↓
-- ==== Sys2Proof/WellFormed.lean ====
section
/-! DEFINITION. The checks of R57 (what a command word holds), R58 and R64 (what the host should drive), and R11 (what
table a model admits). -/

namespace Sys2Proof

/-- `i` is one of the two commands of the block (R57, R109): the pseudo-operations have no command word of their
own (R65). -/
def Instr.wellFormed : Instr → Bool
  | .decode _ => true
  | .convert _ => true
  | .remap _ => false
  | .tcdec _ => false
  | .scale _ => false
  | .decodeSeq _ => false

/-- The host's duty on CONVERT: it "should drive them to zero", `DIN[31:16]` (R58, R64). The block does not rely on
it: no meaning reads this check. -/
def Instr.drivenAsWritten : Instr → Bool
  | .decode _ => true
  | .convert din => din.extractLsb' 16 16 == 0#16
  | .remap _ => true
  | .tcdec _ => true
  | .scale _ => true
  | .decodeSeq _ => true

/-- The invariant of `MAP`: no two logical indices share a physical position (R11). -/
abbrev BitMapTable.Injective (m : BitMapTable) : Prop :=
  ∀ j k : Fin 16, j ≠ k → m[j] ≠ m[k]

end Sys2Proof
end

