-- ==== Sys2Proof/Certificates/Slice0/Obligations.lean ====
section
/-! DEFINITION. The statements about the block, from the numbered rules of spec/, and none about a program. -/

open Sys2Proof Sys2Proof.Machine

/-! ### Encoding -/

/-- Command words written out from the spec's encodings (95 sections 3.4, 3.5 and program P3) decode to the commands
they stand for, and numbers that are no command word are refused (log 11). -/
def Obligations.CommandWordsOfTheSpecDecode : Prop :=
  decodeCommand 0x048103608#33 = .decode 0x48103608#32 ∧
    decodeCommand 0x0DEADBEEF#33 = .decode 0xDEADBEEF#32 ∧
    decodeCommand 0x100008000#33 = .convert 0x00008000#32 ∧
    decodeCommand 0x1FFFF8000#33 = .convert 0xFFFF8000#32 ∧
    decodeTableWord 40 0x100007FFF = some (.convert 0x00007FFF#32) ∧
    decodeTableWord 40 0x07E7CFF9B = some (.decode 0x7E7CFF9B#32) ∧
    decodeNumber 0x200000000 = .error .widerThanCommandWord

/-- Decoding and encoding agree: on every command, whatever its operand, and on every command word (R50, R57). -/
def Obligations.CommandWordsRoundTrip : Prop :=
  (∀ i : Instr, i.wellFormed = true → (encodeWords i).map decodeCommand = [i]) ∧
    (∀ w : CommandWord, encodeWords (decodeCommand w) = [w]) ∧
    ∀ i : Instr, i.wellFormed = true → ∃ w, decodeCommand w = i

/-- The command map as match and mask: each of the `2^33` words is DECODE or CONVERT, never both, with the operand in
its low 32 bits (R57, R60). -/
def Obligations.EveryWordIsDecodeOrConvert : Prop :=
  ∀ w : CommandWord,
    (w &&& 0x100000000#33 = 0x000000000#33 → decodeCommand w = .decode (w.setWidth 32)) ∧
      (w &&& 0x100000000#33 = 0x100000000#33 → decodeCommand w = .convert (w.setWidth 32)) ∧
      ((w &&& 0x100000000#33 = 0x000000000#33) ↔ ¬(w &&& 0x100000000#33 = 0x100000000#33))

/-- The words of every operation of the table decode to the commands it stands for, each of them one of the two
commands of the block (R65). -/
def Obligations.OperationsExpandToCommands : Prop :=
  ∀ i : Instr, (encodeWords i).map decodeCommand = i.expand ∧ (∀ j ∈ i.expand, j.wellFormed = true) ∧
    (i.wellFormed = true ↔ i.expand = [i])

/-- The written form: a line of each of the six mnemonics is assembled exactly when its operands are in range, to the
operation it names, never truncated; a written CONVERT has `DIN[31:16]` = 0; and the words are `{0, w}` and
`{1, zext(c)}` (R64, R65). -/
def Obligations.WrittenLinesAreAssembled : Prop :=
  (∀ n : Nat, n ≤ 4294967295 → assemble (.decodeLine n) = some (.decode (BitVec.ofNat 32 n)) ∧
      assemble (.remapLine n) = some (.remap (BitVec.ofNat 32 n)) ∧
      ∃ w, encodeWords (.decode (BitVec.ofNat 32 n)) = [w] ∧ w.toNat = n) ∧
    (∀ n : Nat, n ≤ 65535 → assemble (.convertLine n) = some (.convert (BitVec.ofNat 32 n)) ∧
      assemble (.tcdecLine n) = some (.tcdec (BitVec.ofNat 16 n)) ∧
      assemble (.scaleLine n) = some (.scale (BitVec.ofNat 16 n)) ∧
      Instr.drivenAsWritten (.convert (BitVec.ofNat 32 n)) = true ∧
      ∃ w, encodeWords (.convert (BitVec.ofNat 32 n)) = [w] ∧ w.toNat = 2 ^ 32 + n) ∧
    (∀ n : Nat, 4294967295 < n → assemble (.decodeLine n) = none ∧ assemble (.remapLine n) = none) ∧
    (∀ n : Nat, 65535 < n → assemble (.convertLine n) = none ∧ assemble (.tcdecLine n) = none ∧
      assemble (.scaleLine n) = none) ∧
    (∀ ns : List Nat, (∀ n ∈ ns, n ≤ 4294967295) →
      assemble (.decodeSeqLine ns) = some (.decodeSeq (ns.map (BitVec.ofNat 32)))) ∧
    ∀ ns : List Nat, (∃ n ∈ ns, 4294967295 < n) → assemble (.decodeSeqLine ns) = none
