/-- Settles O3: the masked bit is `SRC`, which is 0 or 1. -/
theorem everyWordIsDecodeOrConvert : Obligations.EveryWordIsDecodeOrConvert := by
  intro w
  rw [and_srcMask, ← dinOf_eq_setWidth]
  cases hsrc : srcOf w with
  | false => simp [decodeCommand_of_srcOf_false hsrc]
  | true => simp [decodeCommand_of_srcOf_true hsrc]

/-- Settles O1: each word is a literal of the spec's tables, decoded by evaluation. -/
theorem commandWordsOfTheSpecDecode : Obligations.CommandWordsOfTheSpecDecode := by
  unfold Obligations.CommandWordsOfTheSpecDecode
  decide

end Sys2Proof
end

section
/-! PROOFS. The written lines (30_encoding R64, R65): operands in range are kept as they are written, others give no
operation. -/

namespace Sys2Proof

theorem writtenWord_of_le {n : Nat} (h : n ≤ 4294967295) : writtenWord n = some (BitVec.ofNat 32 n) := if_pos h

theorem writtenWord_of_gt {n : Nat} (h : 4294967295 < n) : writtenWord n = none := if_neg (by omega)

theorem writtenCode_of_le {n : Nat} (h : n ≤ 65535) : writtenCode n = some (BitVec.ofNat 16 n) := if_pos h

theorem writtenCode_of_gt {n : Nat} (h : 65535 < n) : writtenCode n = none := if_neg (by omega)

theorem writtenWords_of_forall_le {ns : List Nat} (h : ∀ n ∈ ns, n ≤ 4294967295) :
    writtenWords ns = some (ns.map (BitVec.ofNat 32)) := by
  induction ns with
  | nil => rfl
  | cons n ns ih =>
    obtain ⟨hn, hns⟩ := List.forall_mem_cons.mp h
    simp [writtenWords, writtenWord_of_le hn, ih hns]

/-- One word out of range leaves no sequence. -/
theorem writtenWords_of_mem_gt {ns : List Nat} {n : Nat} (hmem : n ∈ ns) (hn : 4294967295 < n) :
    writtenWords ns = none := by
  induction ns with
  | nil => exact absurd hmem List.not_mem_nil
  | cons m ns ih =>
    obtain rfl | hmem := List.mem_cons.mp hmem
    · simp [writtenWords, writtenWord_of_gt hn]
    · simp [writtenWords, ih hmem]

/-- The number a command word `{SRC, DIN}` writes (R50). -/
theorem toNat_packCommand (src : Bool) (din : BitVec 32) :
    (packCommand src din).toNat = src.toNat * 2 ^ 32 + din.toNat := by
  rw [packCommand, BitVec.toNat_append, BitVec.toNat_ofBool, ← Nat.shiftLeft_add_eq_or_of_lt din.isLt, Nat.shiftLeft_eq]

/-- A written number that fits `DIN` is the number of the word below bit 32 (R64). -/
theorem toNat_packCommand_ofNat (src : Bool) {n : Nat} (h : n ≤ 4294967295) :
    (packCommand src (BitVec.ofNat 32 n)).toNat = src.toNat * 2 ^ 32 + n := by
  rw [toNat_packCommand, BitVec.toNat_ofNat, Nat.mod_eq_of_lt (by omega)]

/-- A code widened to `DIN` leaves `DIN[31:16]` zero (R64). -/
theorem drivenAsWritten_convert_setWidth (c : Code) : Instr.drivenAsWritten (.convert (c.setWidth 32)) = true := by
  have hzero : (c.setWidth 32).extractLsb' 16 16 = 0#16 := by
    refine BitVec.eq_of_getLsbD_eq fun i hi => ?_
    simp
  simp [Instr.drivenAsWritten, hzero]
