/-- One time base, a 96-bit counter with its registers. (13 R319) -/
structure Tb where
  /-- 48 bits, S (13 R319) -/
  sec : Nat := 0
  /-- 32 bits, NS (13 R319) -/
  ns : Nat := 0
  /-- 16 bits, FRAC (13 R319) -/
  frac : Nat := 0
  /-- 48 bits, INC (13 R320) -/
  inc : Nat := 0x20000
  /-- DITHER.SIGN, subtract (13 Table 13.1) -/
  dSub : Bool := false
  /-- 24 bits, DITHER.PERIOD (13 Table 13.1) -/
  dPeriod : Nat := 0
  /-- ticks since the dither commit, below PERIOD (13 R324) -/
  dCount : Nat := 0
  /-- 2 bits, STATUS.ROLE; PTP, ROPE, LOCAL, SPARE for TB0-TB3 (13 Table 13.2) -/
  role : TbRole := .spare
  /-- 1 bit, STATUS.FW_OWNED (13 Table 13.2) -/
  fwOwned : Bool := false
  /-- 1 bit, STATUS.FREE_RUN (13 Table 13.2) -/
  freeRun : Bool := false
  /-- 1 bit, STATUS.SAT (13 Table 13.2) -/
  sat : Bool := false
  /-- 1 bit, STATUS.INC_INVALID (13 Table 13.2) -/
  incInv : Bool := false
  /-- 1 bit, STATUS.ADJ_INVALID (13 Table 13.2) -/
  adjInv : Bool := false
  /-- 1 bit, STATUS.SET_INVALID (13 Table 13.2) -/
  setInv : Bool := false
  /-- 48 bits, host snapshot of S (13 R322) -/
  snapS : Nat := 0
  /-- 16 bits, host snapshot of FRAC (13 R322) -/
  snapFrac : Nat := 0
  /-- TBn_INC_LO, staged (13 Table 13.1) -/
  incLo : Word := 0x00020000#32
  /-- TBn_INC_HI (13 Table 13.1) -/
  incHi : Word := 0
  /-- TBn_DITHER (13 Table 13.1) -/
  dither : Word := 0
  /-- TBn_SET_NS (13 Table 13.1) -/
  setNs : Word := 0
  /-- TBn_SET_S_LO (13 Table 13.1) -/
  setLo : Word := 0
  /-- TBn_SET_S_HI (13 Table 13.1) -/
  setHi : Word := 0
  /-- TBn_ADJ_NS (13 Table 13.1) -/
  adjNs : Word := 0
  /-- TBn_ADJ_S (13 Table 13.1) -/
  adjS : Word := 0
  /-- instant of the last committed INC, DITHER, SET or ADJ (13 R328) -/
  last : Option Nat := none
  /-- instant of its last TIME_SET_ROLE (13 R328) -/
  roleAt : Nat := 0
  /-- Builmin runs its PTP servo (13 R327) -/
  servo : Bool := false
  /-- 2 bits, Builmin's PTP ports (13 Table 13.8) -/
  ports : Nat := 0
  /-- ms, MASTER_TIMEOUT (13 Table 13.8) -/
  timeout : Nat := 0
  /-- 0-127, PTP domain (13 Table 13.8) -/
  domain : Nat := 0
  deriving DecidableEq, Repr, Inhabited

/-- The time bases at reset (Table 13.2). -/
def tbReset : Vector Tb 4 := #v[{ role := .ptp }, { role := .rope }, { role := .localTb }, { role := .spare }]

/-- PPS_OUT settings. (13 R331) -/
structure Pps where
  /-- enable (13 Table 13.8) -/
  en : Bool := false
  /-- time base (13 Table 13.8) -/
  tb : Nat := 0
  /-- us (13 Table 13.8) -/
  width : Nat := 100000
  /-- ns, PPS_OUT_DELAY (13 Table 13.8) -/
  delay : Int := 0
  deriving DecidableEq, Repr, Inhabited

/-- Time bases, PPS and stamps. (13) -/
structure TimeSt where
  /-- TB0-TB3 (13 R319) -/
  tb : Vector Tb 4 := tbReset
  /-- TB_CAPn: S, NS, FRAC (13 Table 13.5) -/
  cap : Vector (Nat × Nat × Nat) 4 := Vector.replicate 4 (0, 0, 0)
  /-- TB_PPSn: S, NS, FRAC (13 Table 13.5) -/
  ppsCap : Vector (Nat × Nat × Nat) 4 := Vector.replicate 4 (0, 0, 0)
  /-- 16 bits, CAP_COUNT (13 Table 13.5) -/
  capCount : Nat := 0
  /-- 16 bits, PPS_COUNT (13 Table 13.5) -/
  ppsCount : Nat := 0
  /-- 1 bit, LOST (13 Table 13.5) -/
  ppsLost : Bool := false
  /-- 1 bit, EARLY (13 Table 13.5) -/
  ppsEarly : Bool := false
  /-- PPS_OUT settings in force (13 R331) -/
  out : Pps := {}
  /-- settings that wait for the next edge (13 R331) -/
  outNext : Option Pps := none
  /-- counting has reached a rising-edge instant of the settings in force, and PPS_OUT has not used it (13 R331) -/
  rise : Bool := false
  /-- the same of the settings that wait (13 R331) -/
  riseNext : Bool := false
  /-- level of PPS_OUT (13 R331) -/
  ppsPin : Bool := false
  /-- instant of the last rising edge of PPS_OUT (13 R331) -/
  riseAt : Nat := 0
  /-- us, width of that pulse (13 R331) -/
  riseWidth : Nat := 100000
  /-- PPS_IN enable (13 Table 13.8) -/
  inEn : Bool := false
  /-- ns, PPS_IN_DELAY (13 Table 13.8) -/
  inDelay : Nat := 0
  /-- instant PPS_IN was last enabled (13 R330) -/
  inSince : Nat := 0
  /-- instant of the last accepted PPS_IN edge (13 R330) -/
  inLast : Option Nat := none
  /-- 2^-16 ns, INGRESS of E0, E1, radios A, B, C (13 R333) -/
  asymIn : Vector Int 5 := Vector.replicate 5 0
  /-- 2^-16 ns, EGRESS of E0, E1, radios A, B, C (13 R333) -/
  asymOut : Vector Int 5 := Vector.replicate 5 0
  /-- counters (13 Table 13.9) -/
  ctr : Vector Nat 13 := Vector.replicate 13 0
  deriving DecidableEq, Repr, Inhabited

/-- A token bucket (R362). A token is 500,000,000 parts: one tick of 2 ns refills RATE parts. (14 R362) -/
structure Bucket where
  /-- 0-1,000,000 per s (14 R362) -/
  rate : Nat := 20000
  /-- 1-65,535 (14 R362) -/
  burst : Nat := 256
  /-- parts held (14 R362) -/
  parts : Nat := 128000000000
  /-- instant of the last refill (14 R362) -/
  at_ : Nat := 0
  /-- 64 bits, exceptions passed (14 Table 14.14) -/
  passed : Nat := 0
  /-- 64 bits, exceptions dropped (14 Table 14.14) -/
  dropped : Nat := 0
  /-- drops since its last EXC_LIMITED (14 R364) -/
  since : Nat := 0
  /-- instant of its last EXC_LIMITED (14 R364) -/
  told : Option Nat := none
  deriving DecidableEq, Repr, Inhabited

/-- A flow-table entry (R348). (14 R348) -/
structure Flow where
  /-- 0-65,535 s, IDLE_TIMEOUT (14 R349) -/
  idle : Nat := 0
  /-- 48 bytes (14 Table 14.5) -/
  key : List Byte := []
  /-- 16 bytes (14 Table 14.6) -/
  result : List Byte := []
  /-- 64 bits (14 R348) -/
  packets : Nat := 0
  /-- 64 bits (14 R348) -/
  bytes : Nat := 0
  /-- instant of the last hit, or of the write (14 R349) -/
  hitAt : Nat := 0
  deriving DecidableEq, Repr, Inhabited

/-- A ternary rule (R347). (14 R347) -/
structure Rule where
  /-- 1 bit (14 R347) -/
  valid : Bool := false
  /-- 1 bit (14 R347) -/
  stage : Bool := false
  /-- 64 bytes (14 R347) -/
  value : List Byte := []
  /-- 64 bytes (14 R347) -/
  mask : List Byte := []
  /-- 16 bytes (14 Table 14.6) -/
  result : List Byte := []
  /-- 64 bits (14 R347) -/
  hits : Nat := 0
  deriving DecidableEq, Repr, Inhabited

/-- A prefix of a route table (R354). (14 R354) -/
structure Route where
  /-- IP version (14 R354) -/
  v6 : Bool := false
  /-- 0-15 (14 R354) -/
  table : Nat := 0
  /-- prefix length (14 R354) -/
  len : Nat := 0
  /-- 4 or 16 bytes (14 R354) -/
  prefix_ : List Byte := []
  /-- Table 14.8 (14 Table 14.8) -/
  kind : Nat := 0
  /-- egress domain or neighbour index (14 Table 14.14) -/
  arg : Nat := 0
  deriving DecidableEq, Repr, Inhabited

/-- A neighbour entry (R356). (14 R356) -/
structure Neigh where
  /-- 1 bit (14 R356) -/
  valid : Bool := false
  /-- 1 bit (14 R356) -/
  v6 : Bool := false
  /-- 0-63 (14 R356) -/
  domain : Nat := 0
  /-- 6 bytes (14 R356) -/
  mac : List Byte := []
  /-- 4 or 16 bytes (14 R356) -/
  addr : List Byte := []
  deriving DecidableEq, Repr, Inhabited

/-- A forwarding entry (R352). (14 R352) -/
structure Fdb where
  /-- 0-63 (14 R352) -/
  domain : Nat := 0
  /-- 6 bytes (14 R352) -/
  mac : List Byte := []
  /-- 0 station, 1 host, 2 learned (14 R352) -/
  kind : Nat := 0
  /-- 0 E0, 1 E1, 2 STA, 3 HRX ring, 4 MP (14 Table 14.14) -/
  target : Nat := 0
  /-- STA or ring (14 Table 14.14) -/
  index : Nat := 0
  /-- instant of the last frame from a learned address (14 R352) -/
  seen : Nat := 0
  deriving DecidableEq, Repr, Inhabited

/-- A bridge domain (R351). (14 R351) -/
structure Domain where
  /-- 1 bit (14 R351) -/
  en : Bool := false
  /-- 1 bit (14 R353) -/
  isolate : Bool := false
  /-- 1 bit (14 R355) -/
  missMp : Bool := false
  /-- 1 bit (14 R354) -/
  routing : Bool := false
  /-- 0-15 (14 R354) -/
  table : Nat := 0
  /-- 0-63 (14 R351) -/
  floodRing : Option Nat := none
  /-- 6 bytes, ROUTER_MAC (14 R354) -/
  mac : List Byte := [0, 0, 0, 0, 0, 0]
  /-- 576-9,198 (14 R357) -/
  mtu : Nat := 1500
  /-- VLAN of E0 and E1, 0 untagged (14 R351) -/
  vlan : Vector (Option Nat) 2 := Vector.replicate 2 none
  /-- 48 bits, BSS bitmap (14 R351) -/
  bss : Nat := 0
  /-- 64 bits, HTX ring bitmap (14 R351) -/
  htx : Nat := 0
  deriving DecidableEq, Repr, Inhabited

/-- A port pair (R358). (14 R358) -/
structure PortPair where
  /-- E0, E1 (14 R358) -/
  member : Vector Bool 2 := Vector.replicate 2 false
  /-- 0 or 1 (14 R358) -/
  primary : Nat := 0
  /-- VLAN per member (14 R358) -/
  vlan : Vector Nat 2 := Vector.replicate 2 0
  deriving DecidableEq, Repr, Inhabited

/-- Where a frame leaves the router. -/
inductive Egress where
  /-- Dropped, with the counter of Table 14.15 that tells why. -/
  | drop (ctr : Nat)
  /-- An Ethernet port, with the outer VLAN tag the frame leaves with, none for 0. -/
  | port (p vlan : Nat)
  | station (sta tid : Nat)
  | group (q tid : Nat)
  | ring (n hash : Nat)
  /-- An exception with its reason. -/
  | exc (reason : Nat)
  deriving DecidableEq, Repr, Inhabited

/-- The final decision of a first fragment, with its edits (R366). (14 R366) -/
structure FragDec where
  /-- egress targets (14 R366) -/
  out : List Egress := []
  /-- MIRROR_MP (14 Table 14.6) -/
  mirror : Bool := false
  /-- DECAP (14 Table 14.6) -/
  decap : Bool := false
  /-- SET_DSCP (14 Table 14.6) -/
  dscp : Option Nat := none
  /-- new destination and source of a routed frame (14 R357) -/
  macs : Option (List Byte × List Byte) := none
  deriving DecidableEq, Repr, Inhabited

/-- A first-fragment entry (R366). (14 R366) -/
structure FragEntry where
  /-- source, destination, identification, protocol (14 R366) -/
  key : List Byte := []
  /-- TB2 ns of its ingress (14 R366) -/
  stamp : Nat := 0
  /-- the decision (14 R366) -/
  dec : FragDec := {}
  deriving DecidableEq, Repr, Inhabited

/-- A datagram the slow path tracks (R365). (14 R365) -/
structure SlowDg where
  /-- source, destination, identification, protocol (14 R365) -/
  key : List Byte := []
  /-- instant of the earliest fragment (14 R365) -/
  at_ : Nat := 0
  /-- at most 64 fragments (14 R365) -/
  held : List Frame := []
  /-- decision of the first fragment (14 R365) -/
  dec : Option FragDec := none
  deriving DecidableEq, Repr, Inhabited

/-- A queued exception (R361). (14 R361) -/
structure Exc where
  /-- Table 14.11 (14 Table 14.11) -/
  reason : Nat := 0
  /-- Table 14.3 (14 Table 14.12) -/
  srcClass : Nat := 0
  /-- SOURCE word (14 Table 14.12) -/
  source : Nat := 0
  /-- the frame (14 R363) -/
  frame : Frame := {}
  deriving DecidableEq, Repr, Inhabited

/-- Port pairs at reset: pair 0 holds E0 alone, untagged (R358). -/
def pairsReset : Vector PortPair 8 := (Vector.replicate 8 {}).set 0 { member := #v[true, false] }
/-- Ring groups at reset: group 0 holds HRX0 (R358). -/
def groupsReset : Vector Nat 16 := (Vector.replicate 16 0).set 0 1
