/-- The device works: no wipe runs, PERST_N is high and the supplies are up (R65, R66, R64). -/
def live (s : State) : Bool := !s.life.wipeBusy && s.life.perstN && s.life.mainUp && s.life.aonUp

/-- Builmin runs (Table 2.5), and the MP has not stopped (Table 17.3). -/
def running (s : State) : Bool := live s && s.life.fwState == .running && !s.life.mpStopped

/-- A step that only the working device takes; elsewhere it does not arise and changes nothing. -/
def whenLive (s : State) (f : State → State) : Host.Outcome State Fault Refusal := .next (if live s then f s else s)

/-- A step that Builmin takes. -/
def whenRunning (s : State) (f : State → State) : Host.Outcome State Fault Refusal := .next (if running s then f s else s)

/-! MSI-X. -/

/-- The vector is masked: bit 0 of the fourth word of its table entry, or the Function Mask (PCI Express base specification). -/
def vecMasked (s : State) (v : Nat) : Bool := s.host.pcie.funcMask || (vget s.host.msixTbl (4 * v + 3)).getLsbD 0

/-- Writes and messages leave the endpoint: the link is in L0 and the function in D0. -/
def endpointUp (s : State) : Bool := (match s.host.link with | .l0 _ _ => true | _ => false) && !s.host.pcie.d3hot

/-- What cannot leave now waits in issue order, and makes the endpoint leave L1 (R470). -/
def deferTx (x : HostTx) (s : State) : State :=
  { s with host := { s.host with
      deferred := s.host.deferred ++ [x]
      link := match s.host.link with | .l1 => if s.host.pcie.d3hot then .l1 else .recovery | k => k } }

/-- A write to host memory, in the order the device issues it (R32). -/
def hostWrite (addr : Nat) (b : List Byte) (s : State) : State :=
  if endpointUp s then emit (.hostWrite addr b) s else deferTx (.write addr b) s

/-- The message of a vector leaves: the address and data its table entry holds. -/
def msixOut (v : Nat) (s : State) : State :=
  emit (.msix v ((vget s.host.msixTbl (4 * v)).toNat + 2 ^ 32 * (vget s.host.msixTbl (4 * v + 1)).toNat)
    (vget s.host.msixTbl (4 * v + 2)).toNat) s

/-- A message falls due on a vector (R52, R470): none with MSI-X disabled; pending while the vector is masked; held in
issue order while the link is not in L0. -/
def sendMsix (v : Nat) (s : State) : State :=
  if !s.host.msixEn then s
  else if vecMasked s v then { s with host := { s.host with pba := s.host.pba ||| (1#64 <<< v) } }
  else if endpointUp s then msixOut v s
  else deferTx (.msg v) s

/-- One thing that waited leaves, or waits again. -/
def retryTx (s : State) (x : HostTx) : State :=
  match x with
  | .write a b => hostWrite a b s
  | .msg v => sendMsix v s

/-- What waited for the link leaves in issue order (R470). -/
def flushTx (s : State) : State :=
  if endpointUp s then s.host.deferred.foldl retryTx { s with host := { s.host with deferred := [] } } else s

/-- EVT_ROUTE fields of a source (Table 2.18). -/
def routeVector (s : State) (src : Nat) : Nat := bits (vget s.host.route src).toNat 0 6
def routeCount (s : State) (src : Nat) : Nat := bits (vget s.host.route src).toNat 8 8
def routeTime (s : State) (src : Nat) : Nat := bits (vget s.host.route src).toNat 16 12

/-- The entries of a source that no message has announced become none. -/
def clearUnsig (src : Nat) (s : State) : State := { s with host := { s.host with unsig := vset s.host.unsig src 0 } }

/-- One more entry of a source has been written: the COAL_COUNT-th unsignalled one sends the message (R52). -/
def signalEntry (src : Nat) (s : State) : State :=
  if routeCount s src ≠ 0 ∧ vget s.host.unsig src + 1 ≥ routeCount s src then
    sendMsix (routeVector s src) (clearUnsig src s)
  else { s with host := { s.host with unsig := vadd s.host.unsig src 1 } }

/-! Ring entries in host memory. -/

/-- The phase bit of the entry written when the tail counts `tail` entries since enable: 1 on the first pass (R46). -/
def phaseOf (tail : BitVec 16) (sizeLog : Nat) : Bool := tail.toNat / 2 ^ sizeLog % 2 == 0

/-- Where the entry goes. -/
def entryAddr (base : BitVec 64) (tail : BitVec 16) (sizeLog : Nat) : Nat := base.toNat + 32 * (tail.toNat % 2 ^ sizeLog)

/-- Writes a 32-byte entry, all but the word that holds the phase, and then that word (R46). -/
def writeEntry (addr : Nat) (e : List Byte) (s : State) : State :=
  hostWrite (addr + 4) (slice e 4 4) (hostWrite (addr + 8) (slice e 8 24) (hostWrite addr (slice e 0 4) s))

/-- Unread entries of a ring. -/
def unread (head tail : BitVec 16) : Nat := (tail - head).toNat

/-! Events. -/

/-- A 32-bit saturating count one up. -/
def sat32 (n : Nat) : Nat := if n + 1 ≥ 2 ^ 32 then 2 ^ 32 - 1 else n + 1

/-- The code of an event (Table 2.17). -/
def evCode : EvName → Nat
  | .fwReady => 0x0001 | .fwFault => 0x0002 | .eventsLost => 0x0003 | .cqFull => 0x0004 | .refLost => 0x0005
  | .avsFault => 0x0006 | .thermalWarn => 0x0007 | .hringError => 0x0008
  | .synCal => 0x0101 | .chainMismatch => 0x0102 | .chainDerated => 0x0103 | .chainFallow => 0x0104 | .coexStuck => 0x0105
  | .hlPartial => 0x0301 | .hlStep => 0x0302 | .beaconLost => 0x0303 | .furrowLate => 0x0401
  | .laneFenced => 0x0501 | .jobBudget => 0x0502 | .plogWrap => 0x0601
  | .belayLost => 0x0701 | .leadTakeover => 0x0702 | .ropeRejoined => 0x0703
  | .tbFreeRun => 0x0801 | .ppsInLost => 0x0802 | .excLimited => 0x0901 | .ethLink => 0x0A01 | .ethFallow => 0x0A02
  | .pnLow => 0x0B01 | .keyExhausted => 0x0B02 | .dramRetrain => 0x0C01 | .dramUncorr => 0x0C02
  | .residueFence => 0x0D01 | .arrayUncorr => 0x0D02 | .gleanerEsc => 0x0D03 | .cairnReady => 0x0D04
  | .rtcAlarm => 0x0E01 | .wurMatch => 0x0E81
↑
» Assignment
Please copy, exactly as written, every line in the listing above from the line with "ports (13 Table 13.8) -/" up to and including the line with "structure Pps where".

» Result
  /-- 2 bits, Builmin's PTP ports (13 Table 13.8) -/
  ports : Nat := 0
  /-- ms, MASTER_TIMEOUT (13 Table 13.8) -/
  timeout : Nat := 0
  /-- 0-127, PTP domain (13 Table 13.8) -/
  domain : Nat := 0
  deriving DecidableEq, Repr, Inhabited

/-- The time bases at reset (Table 13.2). -/
def tbReset : Vector Tb 4 := #v[{ role := .ptp }, { role := .rope }, { role := .localTb }, { role := .spare }]

/-- PPS_OUT settings. (13 R331) -/
structure Pps where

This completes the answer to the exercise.